> _Your assignment_:
Print exactly what the entries say, line by line, from the first line down to the one with "An admitted transition", inclusive.

┌──

theorem pinWrite_begin_finish (l : Line) (v : Level) (r : Result) (i : Instr) (s : State) :
    ((s.begin i).pinWrite l v).finish r = (s.pinWrite l v).ended (.done r) := by
  cases l <;> rfl

/-- An admitted transition writes its line and `POWER` (R232). -/
theorem issue_transition {i : Instr} {l : Line} {v : Level} {p : Power} {s : State} (ha : s.Admits)
    (hg : gateLegal s.board s.power i = true) :
    issueUnit i (fun s => .ok () { s.pinWrite l v with power := p }) s
      = .next { s.pinWrite l v with power := p, completion := some (.done .unit) } := by
  rw [issueUnit, issue_of_admits ha hg, Run.complete_ok, power_lt,
    ended_of_idle (s := { s.pinWrite l v with power := p }) ((s.pinWrite_opstate l v).trans ha.1)]

/-- Settles O35: the gate holds by the power state each transition starts from, and the body writes the line. -/
theorem transitionsComplete : Obligations.TransitionsComplete := by
  intro s ha
  exact ⟨fun hp => (exec_pwrEnablePayload s).trans (issue_transition ha (decide_eq_true hp)),
    fun hp => (exec_pwrDisablePayload s).trans (issue_transition ha (decide_eq_true hp)),
    fun hp => (exec_pwrEnableHeater s).trans (issue_transition ha (decide_eq_true hp)),
    fun hp => (exec_pwrDisableHeater s).trans (issue_transition ha (decide_eq_true hp))⟩

theorem relayDrive_of_lt {r : Nat} (h : r < 2) (connect : Bool) (s : State) :
    relayDrive r connect s
      = .ok () (s.pinWrite (relayLine r) (if connect then s.board.relayActive r else !s.board.relayActive r)) :=
  if_pos (decide_eq_true h)

/-- An admitted relay operation writes the line of its relay (R250, R251). -/
theorem issue_relayDrive {i : Instr} {r : Nat} {s : State} (ha : s.Admits) (hg : gateLegal s.board s.power i = true)
    (hr : r < 2) (connect : Bool) :
    issueUnit i (relayDrive r connect) s
      = .next { s.pinWrite (relayLine r) (if connect then s.board.relayActive r else !s.board.relayActive r) with
                completion := some (.done .unit) } := by
  rw [issueUnit, issue_of_admits ha hg, relayDrive_of_lt hr, Run.complete_ok, pinWrite_begin_finish,
    ended_of_idle ((s.pinWrite_opstate _ _).trans ha.1), State.begin_board]

/-- Settles O46: the four cases are the two relays and the two levels of one body. -/
theorem relaysComplete : Obligations.RelaysComplete := by
  intro s ha hon
  have hp := payloadOn_of hon
  have hconnect := fun {r : Nat} (hr : r < 2) =>
    (exec_relayConnect r s).trans (issue_relayDrive (i := .relayConnect r) ha hp hr true)
  have hdisconnect := fun {r : Nat} (hr : r < 2) =>
    (exec_relayDisconnect r s).trans (issue_relayDrive (i := .relayDisconnect r) ha hp hr false)
  exact ⟨hconnect (by decide), hconnect (by decide), hdisconnect (by decide), hdisconnect (by decide)⟩
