-- ==== Sys2Proof/Laws/Assembler.lean ====
section
/-! SUPPORT. The assembler's functions, each said once. -/

namespace Sys2Proof.Machine

/-- A line of tokens with a known mnemonic is assembled from its operands. -/
theorem assembleTokens_of_lookup (lines : List Text) {m : Text} {form : OperandForm} (ops : List Text)
    (h : mnemonicTable.lookup m = some form) : assembleTokens lines (m :: ops) = assembleOperands lines form ops := by
  simp only [assembleTokens, h]

/-- An executable line's text is its trimmed text. -/
theorem trim_of_executable {l t : Text} (h : classify l = .executable t) : trim l = t := by
  unfold classify at h
  split at h
  · cases h
  · cases h
  · cases h
  · injection h

/-- A label line's name is its trimmed text, which starts with a colon. -/
theorem trim_of_label {l name : Text} (h : classify l = .label name) : trim l = name ∧ ∃ rest, name = ':' :: rest := by
  unfold classify at h
  split at h
  · cases h
  · cases h
  · rename_i rest e
    injection h with h
    exact ⟨e.trans h, rest, h.symm⟩
  · cases h

/-- A line whose trimmed text starts with a colon holds no instruction. -/
theorem not_isExecutable_of_colon {l rest : Text} (h : trim l = ':' :: rest) : isExecutable l = false := by
  simp only [isExecutable, classify, h]

/-- A register operand is its number where that is below 16. -/
theorem registerOperand_of_number {tok : Text} {n : Nat} (hn : n < 16)
    (h : parseDigits 10 (stripLetter (stripParens (stripComma tok))) = some n) :
    registerOperand tok = .ok ⟨n, hn⟩ := by
  simp only [registerOperand, h, hn, dite_true]

/-- A register number above 15 is a range error. -/
theorem registerOperand_rangeError {tok : Text} {n : Nat} (hn : ¬ n < 16)
    (h : parseDigits 10 (stripLetter (stripParens (stripComma tok))) = some n) :
    registerOperand tok = .error .rangeError := by
  simp only [registerOperand, h, hn, dite_false]

/-- A token that starts with a colon is no number. -/
theorem parseNumber_colon (rest : Text) : parseNumber (':' :: rest) = none := by
  simp [parseNumber, parseDigits, digitsFrom, digitValue]

end Sys2Proof.Machine
end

└──

> _Answer space_:
theorem pinWrite_begin_finish (l : Line) (v : Level) (r : Result) (i : Instr) (s : State) :
    ((s.begin i).pinWrite l v).finish r = (s.pinWrite l v).ended (.done r) := by
  cases l <;> rfl

/-- An admitted transition writes its line and `POWER` (R232). -/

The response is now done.